Waldman laments that adding all those extra people to the Medicare rolls will result in a tremendous increase in the bureaucracy needed to administer it. Again, he ignores that when it comes to Medicaid recipients, the bureaucracy already exists, and would just need to be shifted to deal with Medicare. As for Waldman’s claim that money will go to pay bureaucrats and not for patient care? Sorry doc. The Institute For Public Accuracy reported in July 2015 that Medicare’s overhead costs are typically around 2 percent, compared to the 12 to 14 percent that is typical for private insurers. There’s no reason to think that expanding Medicare would lead to increased administrative costs as a percentage of the total cost of the program.
While making his argument that bureaucracy will wipe out any potential savings, Waldman makes this curious statement:
Sanders boasts about all the costs we wouldn’t have to pay when Medicare-for-All eliminates health insurance. Apparently, he doesn’t understand that Medicare works through insurance companies. So, there will be no savings there.

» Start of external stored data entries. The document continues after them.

-- ==== Sys2Proof/Machine/RegNames.lean ====
section
/-!
DEFINITION. The names of the registers, fields and counters, as the manual gives them: the address of each register
(BLOCK_REG), each field (BLOCK_REG_FIELD) and each CNT counter (BLOCK_CNT_NAME). An array takes the instance of its
block first, then its own indices.
-/

namespace Sys2Proof.Machine

/-- A field of a register: address, lowest bit, width. -/
structure Fld where
  addr : Nat
  lo : Nat
  width : Nat
  deriving DecidableEq, Repr

/-- A CNT counter: address of its (low) register and whether it is 64 bits wide. -/
structure Ctr where
  addr : Nat
  wide : Bool
  deriving DecidableEq, Repr
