-- ==== Sys2Proof/Machine/GlzOps.lean ====
section
/-!
DEFINITION. The glaze engines: key contexts, the invocation counter, lookaside jobs, inline transforms and the inline
table (R259 to R286).
-/

namespace Sys2Proof.Machine

/-! ### Attributes (R264) -/

def KeyCtx.w0 (c : KeyCtx) : Nat := fieldLE c.attr 0 4
def KeyCtx.valid (c : KeyCtx) : Bool := bitOf c.w0 31
def KeyCtx.compat (c : KeyCtx) : Bool := bitOf c.w0 30
def KeyCtx.flagPolicy (c : KeyCtx) : Bool := bitOf c.w0 29
def KeyCtx.alg (c : KeyCtx) : Nat := bitsOf c.w0 24 5
def KeyCtx.useEnc (c : KeyCtx) : Bool := bitOf c.w0 23
def KeyCtx.useDec (c : KeyCtx) : Bool := bitOf c.w0 22
def KeyCtx.useInline (c : KeyCtx) : Bool := bitOf c.w0 21
def KeyCtx.useExport (c : KeyCtx) : Bool := bitOf c.w0 20
def KeyCtx.owner (c : KeyCtx) : Nat := bitsOf c.w0 0 11
def KeyCtx.fixed (c : KeyCtx) : Nat := fieldLE c.attr 4 4
def KeyCtx.counter (c : KeyCtx) : Nat := fieldLE c.attr 8 8
def KeyCtx.limit (c : KeyCtx) : Nat := fieldLE c.attr 16 8
def KeyCtx.warn (c : KeyCtx) : Nat := fieldLE c.attr 24 8
def KeyCtx.salt (c : KeyCtx) : List Byte := sliceB c.attr 32 12
def KeyCtx.setCounter (c : KeyCtx) (n : Nat) : KeyCtx := { c with attr := overlay c.attr 8 (leBytes 8 n) }

/-- Key bytes of an algorithm (R259); HMAC takes the 64 bytes, zero-padded as RFC 2104 pads. -/
def keyLen (alg : Nat) : Nat :=
  match alg with
  | 1 | 4 | 7 | 10 => 16
  | 2 | 5 | 8 | 11 => 24
  | 3 | 6 | 9 | 12 | 13 | 15 | 18 => 32
  | _ => 64
def KeyCtx.keyBytes (c : KeyCtx) : List Byte := c.key.take (keyLen c.alg)

/-- AES rounds of an algorithm (R259). -/
def roundsOf (alg : Nat) : Nat :=
  match alg with
  | 1 | 4 | 7 | 10 | 13 => 10
  | 2 | 5 | 8 | 11 => 12
  | _ => 14

def isGcm (a : Nat) : Bool := decide (1 ≤ a) && decide (a ≤ 3)
def isCtr (a : Nat) : Bool := decide (4 ≤ a) && decide (a ≤ 6)
def isCbc (a : Nat) : Bool := decide (7 ≤ a) && decide (a ≤ 9)
def isCcm (a : Nat) : Bool := decide (10 ≤ a) && decide (a ≤ 12)
def isXts (a : Nat) : Bool := a == 13 || a == 14
def isHmac (a : Nat) : Bool := a == 16 || a == 17
/-- Whether an algorithm carries a tag, and whether its encryption is an invocation (R270). -/
def isAead (a : Nat) : Bool := isGcm a || isCcm a || a == 15
def isInvocation (a : Nat) : Bool := isAead a || isCtr a

/-- Whether attributes break R259 or R264. SALT may be set only where MACsec XPN can use it (notes/assumptions/29). -/
def badAttr (attr : List Byte) : Bool :=
  let c : KeyCtx := ⟨attr, [], false, false⟩
  let a := c.alg
  bitsOf c.w0 11 9 != 0 || !(sliceB attr 44 20).all (· == 0#8) || a == 0 || decide (18 < a) ||
    (c.compat && !(a == 1 || a == 3 || a == 4 || a == 6 || a == 7 || a == 9 || isXts a)) ||
    (!c.salt.all (· == 0#8) && !((a == 1 || a == 3) && c.useInline))

/-- The 12-byte IV of a counter value (R269). -/
def KeyCtx.iv (c : KeyCtx) (n : Nat) : List Byte := xorB (beBytes 4 c.fixed ++ beBytes 8 n) c.salt

/-! ### Status values (R274) -/

def gzOk : Nat := 0x00
def gzDenied : Nat := 0x07
def gzBadOpcode : Nat := 0x08
def gzBadEntry : Nat := 0x0B
def gzAuthFail : Nat := 0x20
def gzExhausted : Nat := 0x21
def gzBadLen : Nat := 0x22
def gzBadKey : Nat := 0x23
def gzTimeout : Nat := 0x24

/-! ### Fields of a job block (R272) -/

def jbOp (b : List Byte) : Nat := fieldLE b 0 1
def jbHash (b : List Byte) : Nat := fieldLE b 1 1
def jbTagLen (b : List Byte) : Nat := fieldLE b 2 1
def jbKc (b : List Byte) : Nat := bitsOf (fieldLE b 4 4) 0 20
def jbLen (b : List Byte) : Nat := bitsOf (fieldLE b 8 4) 0 24
def jbKwk (b : List Byte) : Nat := bitsOf (fieldLE b 8 4) 0 20
def jbAadLen (b : List Byte) : Nat := fieldLE b 12 2
def jbIv (b : List Byte) : List Byte := sliceB b 16 16
def jbSrc (b : List Byte) : Nat := fieldLE b 32 8
def jbDst (b : List Byte) : Nat := fieldLE b 40 8
def jbAad (b : List Byte) : Nat := fieldLE b 48 8
def jbTag (b : List Byte) : Nat := fieldLE b 56 8

/-- The job block that stands for a COPY descriptor with KC_EN (R344). -/
def copyBlock (ds : List Byte) : List Byte :=
  let w0 := descWord ds 0
  let w3 := descWord ds 3
  [BitVec.ofNat 8 (1 + bitsOf w0 61 1), 0#8, 0#8, 0#8] ++ leBytes 4 (bitsOf w3 44 20) ++ leBytes 4 (bitsOf w0 32 24) ++
    leBytes 4 0 ++ leBytes 16 (bitsOf w3 0 44) ++ leBytes 8 (descWord ds 1) ++ leBytes 8 (descWord ds 2) ++
    List.replicate 80 0#8

/-- Whether two ranges of `n` bytes overlap without being equal. -/
def badOverlap (a b n : Nat) : Bool := a != b && decide (a < b + n) && decide (b < a + n)

/-- Digest length and block size of a HASH_ALG; none where unknown. -/
def digestLen : Nat → Option Nat
  | 1 => some 32 | 2 => some 48 | 3 => some 64 | 4 => some 32 | 5 => some 48 | 6 => some 64 | _ => none

def hashBy (alg : Nat) (bs : List Byte) : List Byte :=
  match alg with
  | 1 => sha256 bs | 2 => sha384 bs | 3 => sha512 bs | 4 => sha3 256 bs | 5 => sha3 384 bs | _ => sha3 512 bs

/-! ### Occupancy (R278) -/

def hashCycles (alg n : Nat) : Nat :=
  match alg with
  | 1 => 8 + 64 * ((n + 8) / 64 + 1)
  | 2 | 3 => 8 + 80 * ((n + 16) / 128 + 1)
  | 4 => 8 + 24 * (n / 136 + 1)
  | 5 => 8 + 24 * (n / 104 + 1)
  | _ => 8 + 24 * (n / 72 + 1)
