-- ==== Sys2Proof/Machine/PkeOps.lean ====
section
/-!
DEFINITION. The public-key units: job blocks, refusals, dispatch, the operations with their validation of public inputs
and their fixed cycles (chapter Public-Key Units).
-/

namespace Sys2Proof.Machine

/-! ### Job blocks (R293) -/

def pkOp (b : List Byte) : Nat := fieldLE b 0 1
def pkAlg (b : List Byte) : Nat := fieldLE b 1 1
def pkAttest (b : List Byte) : Bool := bitOf (fieldLE b 2 1) 0
def pkNoZero (b : List Byte) : Bool := bitOf (fieldLE b 2 1) 1
def pkKwk (b : List Byte) : Nat := bitsOf (fieldLE b 4 4) 0 20
def pkInLen (b : List Byte) : Nat := fieldLE b 8 4
def pkOutLen (b : List Byte) : Nat := fieldLE b 12 4
def pkKeyAddr (b : List Byte) : Nat := fieldLE b 16 8
def pkIn (b : List Byte) : Nat := fieldLE b 24 8
def pkIn2 (b : List Byte) : Nat := fieldLE b 32 8
def pkOut (b : List Byte) : Nat := fieldLE b 40 8
def pkOut2 (b : List Byte) : Nat := fieldLE b 48 8
def pkCtxLen (b : List Byte) : Nat := fieldLE b 56 2
def pkKeyLen (b : List Byte) : Nat := fieldLE b 60 4

/-! ### Statuses (R295) -/

def pkOk : Nat := 0x00
def pkDenied : Nat := 0x07
def pkBadOpcode : Nat := 0x08
def pkNotReady : Nat := 0x0A
def pkBadEntry : Nat := 0x0B
def pkAuthFail : Nat := 0x20
def pkBadLen : Nat := 0x22
def pkBadKey : Nat := 0x23
def pkTimeout : Nat := 0x24
def pkInputZero : Nat := 0x30
def pkInputEq : Nat := 0x31
def pkInputAbove : Nat := 0x32
def pkNotOnCurve : Nat := 0x33
def pkInfinity : Nat := 0x34
def pkVerifyFail : Nat := 0x35
def pkZeroShared : Nat := 0x36
def pkNoCandidate : Nat := 0x37
def pkBadEncoding : Nat := 0x38
def pkBadPubkey : Nat := 0x39
def pkUnitError : Nat := 0x3A

/-! ### Sizes (R289, R290) -/

def isEc (a : Nat) : Bool := decide (1 ≤ a) && decide (a ≤ 3)
def isKem (a : Nat) : Bool := a == 7 || a == 8
def isDsa (a : Nat) : Bool := a == 9 || a == 10

/-- Private key material of an algorithm other than RSA. -/
def privLen (a : Nat) : Nat :=
  match a with
  | 1 => 32 | 2 => 48 | 3 => 66 | 4 => 32 | 5 => 32 | 7 => 2400 | 8 => 3168 | 9 => 4032 | 10 => 4896 | _ => 0

def pubLen (a : Nat) : Nat :=
  match a with
  | 1 => 64 | 2 => 96 | 3 => 132 | 4 => 32 | 5 => 32 | 7 => 1184 | 8 => 1568 | 9 => 1952 | 10 => 2592 | 11 => 60 | _ => 0

def sigLen (a : Nat) : Nat :=
  match a with
  | 1 => 64 | 2 => 96 | 3 => 132 | 5 => 64 | 7 => 1088 | 8 => 1568 | 9 => 3309 | 10 => 4627 | _ => 0

/-- The shared secret. -/
def secretLen (a : Nat) : Nat :=
  match a with
  | 1 => 32 | 2 => 48 | 3 => 66 | 4 => 32 | 7 => 32 | 8 => 32 | _ => 0

/-- Whether an RSA modulus of `k` bits is implemented. -/
def rsaBits (k : Nat) : Bool := decide (2048 ≤ k) && decide (k ≤ 8192) && k % 64 == 0

/-- The modulus that `n` bytes of RSA private material belong to. -/
def rsaOfPriv (n : Nat) : Nat := (n - 8) * 16 / 5
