-- ==== Sys2Proof/Machine/StoBase.lean ====
section
/-!
DEFINITION. The shared operations of the storage service: namespaces and their backing, completions and events of the
emulated controllers, and the chain of a sealed journal (chapter Emulated Storage and the Sealed Journal). Status codes,
queue entries and data structures are those of the cited NVM Express specifications (notes/assumptions/40).
-/

namespace Sys2Proof.Machine

/-! ### Entries -/

namespace NsEnt

def w (e : NsEnt) (i : Nat) : Nat := fieldLE e.cfg (4 * i) 4
def valid (e : NsEnt) : Bool := bitOf (e.w 0) 31
def kind (e : NsEnt) : Nat := bitsOf (e.w 0) 28 3
def xts (e : NsEnt) : Bool := bitOf (e.w 0) 27
def lba (e : NsEnt) : Nat := if bitOf (e.w 0) 26 then 4096 else 512
def readerEn (e : NsEnt) : Bool := bitOf (e.w 1) 31
def reader (e : NsEnt) : Nat := bitsOf (e.w 1) 16 11
def readerNsid (e : NsEnt) : Nat := bitsOf (e.w 1) 8 5
def nsid (e : NsEnt) : Nat := bitsOf (e.w 1) 0 5
def size (e : NsEnt) : Nat := fieldLE e.cfg 8 8
def base (e : NsEnt) : Nat := bitsOf (e.w 4) 0 16
def pages (e : NsEnt) : Nat := bitsOf (e.w 5) 0 16
def kc (e : NsEnt) : Nat := bitsOf (e.w 6) 0 20
def target (e : NsEnt) : Nat := bitsOf (e.w 7) 0 10
def batchMs (e : NsEnt) : Nat := bitsOf (e.w 8) 16 16
def batchMax (e : NsEnt) : Nat := bitsOf (e.w 8) 0 16
/-- Kinds 2 and 3 are journals; kinds 0 and 2 lie in the HBM (R392). -/
def isJnl (e : NsEnt) : Bool := decide (2 ≤ e.kind)
def inHbm (e : NsEnt) : Bool := e.kind % 2 == 0
/-- Bytes of the namespace. -/
def bytes (e : NsEnt) : Nat := e.size * e.lba

end NsEnt

/-- Fields of a controller entry (R415). -/
def Nvme.cacheBase (c : Nvme) : Nat := fieldLE c.cfg 4 2
def Nvme.cachePages (c : Nvme) : Nat := fieldLE c.cfg 6 2

/-- A status code by its type and code. -/
def nvSt (sct sc : Nat) : Nat := sct * 256 + sc
def nvOk : Nat := nvSt 0 0x00
def nvBadOp : Nat := nvSt 0 0x01
def nvBadField : Nat := nvSt 0 0x02
def nvInternal : Nat := nvSt 0 0x06
def nvAborted : Nat := nvSt 0 0x07
def nvSqGone : Nat := nvSt 0 0x08
def nvBadNs : Nat := nvSt 0 0x0B
def nvBadPrp : Nat := nvSt 0 0x13
def nvProtected : Nat := nvSt 0 0x20
def nvTransport : Nat := nvSt 0 0x22
def nvRange : Nat := nvSt 0 0x80
def nvCapacity : Nat := nvSt 0 0x81
def nvWriteFault : Nat := nvSt 2 0x80
def nvReadErr : Nat := nvSt 2 0x81

/-! ### The chain (R403 to R406) -/

/-- The header of a sherd (R403); `t` is its time stamp in 2^-16 ns. -/
def sherdHeader (typ flags seq t len : Nat) (jid prev : List Byte) (app tag : Nat) : List Byte :=
  leBytes 4 0x44524853 ++ leBytes 2 1 ++ leBytes 1 typ ++ leBytes 1 flags ++ leBytes 8 seq ++
  leBytes 6 (t / 2 ^ 16 / 10 ^ 9) ++ leBytes 4 (t / 2 ^ 16 % 10 ^ 9) ++ leBytes 2 (t % 2 ^ 16) ++ leBytes 4 len ++
  sliceB jid 0 16 ++ sliceB prev 0 48 ++ leBytes 2 app ++ List.replicate 6 0#8 ++ leBytes 8 tag

/-- Bytes that a sherd with a payload of `n` bytes takes (R404). -/
def sherdLen (n : Nat) : Nat := 8 * ceilDiv (112 + n) 8

/-- The hash H of a sherd's bytes (R404). -/
def sherdHash (bs : List Byte) : List Byte := sha3 384 bs

/-- The chain after a sherd of type `typ` with time stamp `t` and bytes `bs`, chained in cycle `now`, in a namespace of `lba`-byte
blocks. -/
def ChainPos.next (c : ChainPos) (typ t now lba : Nat) (bs : List Byte) : ChainPos :=
  let all := c.part ++ sliceB bs 0 (8 * ceilDiv bs.length 8)
  { seq := c.seq + 1, off := c.off + 8 * ceilDiv bs.length 8, hash := sherdHash bs, time := t,
    lastSeal := if typ = 2 then some c.seq else c.lastSeal,
    unsealed := if typ = 2 then 0 else c.unsealed + 1,
    firstAt := if typ = 2 then none else some (c.firstAt.getD now)
    ran := if typ = 2 then 0 else c.ran
    part := all.drop (all.length / lba * lba) }

/-- Bytes 0–127 of the payload of a SEAL (R407), stamped at `t`. -/
def sealBody (j : Journal) (t sync devnum : Nat) : List Byte :=
  sliceB j.jid 0 16 ++ leBytes 8 (match j.head.lastSeal with | some n => n + 1 | none => 0) ++ leBytes 8 (j.head.seq - 1) ++
  sliceB j.head.hash 0 48 ++ leBytes 6 (t / 2 ^ 16 / 10 ^ 9) ++ leBytes 4 (t / 2 ^ 16 % 10 ^ 9) ++ leBytes 2 (t % 2 ^ 16) ++
  leBytes 1 sync ++ List.replicate 3 0#8 ++ leBytes 8 devnum ++ List.replicate 24 0#8

/-- The context string HDM-SHERD-SEAL-1 (R407). -/
def sealContext : List Byte := beBytes 16 0x48444D2D53484552442D5345414C2D31

/-- The walk of R406 over a remote journal's bytes from byte 0, at most `fuel` sherds: the chain position and JOURNAL_ID. -/
def walkJournal (bs : List Byte) (now lba : Nat) : Nat → ChainPos → ChainPos
  | 0, c => c
  | fuel + 1, c =>
    let h := bs.drop c.off
    if h.length < 112 ∨ fieldLE h 0 4 ≠ 0x44524853 then c
    else
      let n := fieldLE h 28 4
      let t := (fieldLE h 16 6 * 10 ^ 9 + fieldLE h 22 4) * 2 ^ 16 + fieldLE h 26 2
      walkJournal bs now lba fuel (c.next (fieldLE h 6 1) t now lba (sliceB h 0 (112 + n)))

namespace Dev

def setSto (d : Dev) (f : StoState → StoState) : Dev := { d with sto := f d.sto }
def nsEnt (d : Dev) (n : Nat) : NsEnt := tabGet (fun _ => .reset) d.sto.ns n
def setNs (d : Dev) (n : Nat) (e : NsEnt) : Dev := d.setSto fun s => { s with ns := tabSet (fun _ => .reset) s.ns n e }
def modJnl (d : Dev) (n : Nat) (f : Journal → Journal) : Dev := d.setNs n { d.nsEnt n with jnl := f (d.nsEnt n).jnl }
def tgtEnt (d : Dev) (t : Nat) : List Byte := tabGet (fun _ => tgtReset) d.sto.tgt t

/-- The entry that controller `s` names by an NSID, and whether it is only the reader of it (R412). -/
def nsFind (d : Dev) (s nsid : Nat) : Option (Nat × Bool) :=
  d.sto.ns.findSome? fun kv =>
    let e := kv.2
    if e.valid && e.owner == s && e.nsid == nsid then some (kv.1, false)
    else if e.valid && e.isJnl && e.readerEn && e.reader == s && e.readerNsid == nsid then some (kv.1, true)
    else none

/-- `n` bytes that nothing fixes (notes/assumptions/5). -/
def freeBytes (d : Dev) (n : Nat) : List Byte × Dev := let r := d.free; (leBytes n r.1, r.2)

/-! ### Controllers -/

def sagLink (d : Dev) (s : Nat) : Nat := d.get (SAG_FUNC_LINK s)
def sagFunc (d : Dev) (s : Nat) : Nat := d.get (SAG_FUNC_FUNC s)

/-- Controller `s` is presented and enabled (R385). -/
def ctlOn (d : Dev) (s : Nat) : Bool :=
  d.flag STO_CTRL_ENABLE && (d.nvme s).enabled && d.isNvme (d.sagLink s) (d.sagFunc s) && d.get (SAG_STATUS_STATE s) != 0

/-- The service's threads and channels run for saggar `s`: it is ACTIVE (R376, R401), none of the service's channels is paused
(R354), and no engine of theirs is stopped (R357). -/
def svcRuns (d : Dev) (s : Nat) : Bool :=
  d.get (SAG_STATUS_STATE s) == 1 && (d.nvme s).chans.all fun g => !d.flag (DMA_ENG_STATUS_STOPPED (g / 256)) && d.pauseSrc g == 0

/-- The storage service runs commands of controller `s` and posts their completions: it is ready, and its function may issue requests
(R323, R327). -/
def ctlRuns (d : Dev) (s : Nat) : Bool :=
  let l := d.get (SAG_FUNC_LINK s)
  let x := d.func l (d.get (SAG_FUNC_FUNC s))
  d.ctlOn s && (d.nvme s).rdy && d.svcRuns s && x.bme && !x.d3hot && !d.frozen l

/-- The service has moved `n` bytes through its channel, the first that it has taken (R386; R352, R362); reads are charged, and
writes of what has been read are not (R371). -/
def svcMoved (d : Dev) (s n : Nat) (read : Bool) : Dev :=
  match (d.nvme s).chans with
  | [] => d
  | g :: _ => if read then (d.engRead (g / 256) n).debitCost .dma (some s) n else d.engWrote (g / 256) n

/-- Writes bytes to the host at an address of the controller's function, with the firing number `fir` of the command that they
are for, through the service's channel: data with Relaxed Ordering where that is enabled, completions without (R386, R351). -/
def ctlWrite (d : Dev) (s fir a : Nat) (bs : List Byte) (data : Bool) : Dev :=
  let l := d.sagLink s
  let f := d.sagFunc s
  let d := d.svcMoved s bs.length false
  (chunks (d.mpsOf l f) bs.length 0 bs).foldl (fun d (o, b) =>
    d.sendReq l (.write { func := f, addr := a + o, bytes := b, chan := none, pos := none, cpl := none, frame := none,
                          tag := some (.saggar s, fir), at_ := d.cycle, ro := data && (d.ctlFunc l f).ro, ido := (d.ctlFunc l f).ido })) d

/-- A completion was posted to queue `i` with interrupt vector `vec`: its message is raised, or waits under Interrupt Coalescing for
THR + 1 completions or TIME × 100 µs, unless the queue is the admin queue or the vector is exempt (R389, R390). -/
def cqMessage (d : Dev) (s i vec : Nat) : Dev :=
  let c := d.nvme s
  let thr := bitsOf c.coal 0 8
  let (n, t) := (tabGet (fun _ => none) c.irqHeld vec).getD (0, d.cycle)
  if i = 0 ∨ bitsOf c.coal 8 8 = 0 ∨ tabGet (fun _ => 0) c.vecs vec = 1 ∨ thr ≤ n then
    ((d.msix (d.sagLink s) (d.sagFunc s) vec).2).modNvme s fun c => { c with irqHeld := tabSet (fun _ => none) c.irqHeld vec none }
  else d.modNvme s fun c => { c with irqHeld := tabSet (fun _ => none) c.irqHeld vec (some (n + 1, t)) }

/-- The messages whose aggregation time has passed (R389). -/
def coalTick (d : Dev) : Dev :=
  d.sto.ctl.foldl (fun d kv => kv.2.irqHeld.foldl (fun d h => match h.2 with
    | some (_, t) =>
      if t + bitsOf kv.2.coal 8 8 * 300000 ≤ d.cycle then
        ((d.msix (d.sagLink kv.1) (d.sagFunc kv.1) h.1).2).modNvme kv.1 fun c => { c with irqHeld := tabSet (fun _ => none) c.irqHeld h.1 none }
      else d
    | none => d) d) d

/-- Posts the waiting completions for which their queues have room, in order (R387, R391), while the service runs and its function may
issue requests (R323, R401). -/
def postCqes (s : Nat) : Nat → Dev → Dev
  | 0, d => d
  | fuel + 1, d =>
    if !d.ctlRuns s then d else
    let c := d.nvme s
    let room := fun (x : Cqe) => match tabGet (fun _ => none) c.cqs x.cq with
      | some (q : Cq) => (q.tail + 1) % q.size != q.head
      | none => true
    match c.cqes.find? room with
    | none => d
    | some x =>
      let d := d.setNvme s { c with cqes := c.cqes.erase x }
      match tabGet (fun _ => none) c.cqs x.cq with
      | none => postCqes s fuel d
      | some q =>
        let sqhd := match tabGet (fun _ => none) c.sqs x.sq with | some (y : Sq) => y.head | none => 0
        let bs := leBytes 4 x.dw0 ++ leBytes 4 x.dw1 ++ leBytes 2 sqhd ++ leBytes 2 x.sq ++ leBytes 2 x.cid ++
          leBytes 2 (b2n q.phase + 2 * x.status)
        let d := d.ctlWrite s x.firing (q.base + 16 * q.tail) bs false
        let t := (q.tail + 1) % q.size
        let d := d.modNvme s fun c => { c with
          cqs := tabSet (fun _ => none) c.cqs x.cq (some { q with tail := t, phase := if t = 0 then !q.phase else q.phase }) }
        postCqes s fuel (if q.ien then d.cqMessage s x.cq q.vec else d)

/-! ### The service's channels and jobs (R386) -/

/-- The service takes set-up channels of the saggar's allotment for its transfers, one for each of its threads, and fewer where
the allotment has fewer (notes/assumptions/34). -/
def takeChans (d : Dev) (s : Nat) : Dev :=
  let mine := (d.chansOf fun g => (d.chan g).allot == some s && d.chSt g == chSetup).take (Nat.max 1 (d.nvme s).svcThreads)
  (mine.foldl (fun d g => d.put (DMA_CH_CFG_TAG_SAGGAR (g / 256) (g % 256)) 1) d).modNvme s fun c => { c with chans := mine }

/-- They go back to the allotment. -/
def dropChans (d : Dev) (s : Nat) : Dev :=
  ((d.nvme s).chans.foldl (fun d g =>
    if (d.chan g).allot = some s then d.put (DMA_CH_CFG_TAG_SAGGAR (g / 256) (g % 256)) 0 else d) d).modNvme s
    fun c => { c with chans := [] }

/-- A job of the service for saggar `s`, which carries its firing number (R33). -/
def stoJob (d : Dev) (s : Nat) (what : StoWork) (block data : List Byte) : Job :=
  { chan := (d.nvme s).chans.headD 0, idx := 0, addr := 0, block := block, firing := d.firing (.saggar s), owner := some s
    tagSag := some s, handed := d.cycle, sto := some ⟨s, what, data⟩ }

/-- A 128-byte block with fields at their places. -/
def blockWith (fs : List (Nat × List Byte)) : List Byte := fs.foldl (fun b f => overlay b f.1 f.2) (List.replicate 128 0#8)

/-- What satisfies `p` asks for nothing any longer: the answers to its jobs are dropped when they come. -/
def retireJobs (d : Dev) (p : Nat → StoWork → Bool) : Dev :=
  let job := fun (j : Job) => match j.sto with
    | some x => if p x.ctl x.what then { j with sto := some { x with what := .gone } } else j
    | none => j
  { d with
    glz := { d.glz with
      jobs := d.glz.jobs.map fun x => { x with job := job x.job }
      engines := tabMapAll (fun _ => none) d.glz.engines fun _ r => r.map fun r => { r with work := match r.work with
        | .job x => .job { x with job := job x.job }
        | w => w } }
    pke := { d.pke with
      jobs := d.pke.jobs.map job
      units := tabMapAll (fun _ => none) d.pke.units fun _ r => r.map fun r => { r with job := job r.job } }
    sto := { d.sto with answers := d.sto.answers.filter fun a => !p a.ctl a.what } }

Waldman doesn’t explain what he means by that. Is he talking about optional Medicare supplement insurance, that people purchase to cover the things that Medicare doesn’t pay for? Or maybe he’s talking about the so-called “Medicare Advantage” program, started as an alternative to traditional Medicare and run by private insurers. That program has cost taxpayers more than traditional Medicare. The link that Waldman includes is of no help in figuring out what he is saying, as it leads to an article that doesn’t address his claim at all. The simple fact is that Waldman’s statement that Medicare “works through insurance companies” is a complete and total lie.
“Government takeover of health care” rears its head — again
Waldman concludes with a claim that is absolutely false — that “Medicare For All” means that “the doctor is a government employee. He or she works for Washington; not you.” Bernie’s plan is all about creating a national single payer for health care services. Doctors will continue to work as they do now. If they own their own practice, they will continue to own it. The same for hospitals. Non-profit public hospitals will still be non-profit public hospitals. Private hospitals will still be privately owned. The federal government is not going to take over any of those things. What will happen is that instead of your doctor having one set of paperwork to fill out for Medicare, another for Medicaid, another for Blue Cross, another for Aetna, another for United Health Care, etc, etc, he or she will only have to worry about paperwork for Medicare. But hey, scaring people with this “government takeover of health care” and “pull the plug on grandma” bunk has worked before, so why not bring it back again?
Is Bernie’s Medicare plan perfect? No. What plan or proposal is at the very beginning? But it takes a major leap forward in addressing many of the issues in our health care payment system, and would eventually put Americans in line with most of our western allies when it comes to health care. The main losers would be people like Deane Waldman, who make their money off of convincing others that improving their access to health care is somehow a bad idea.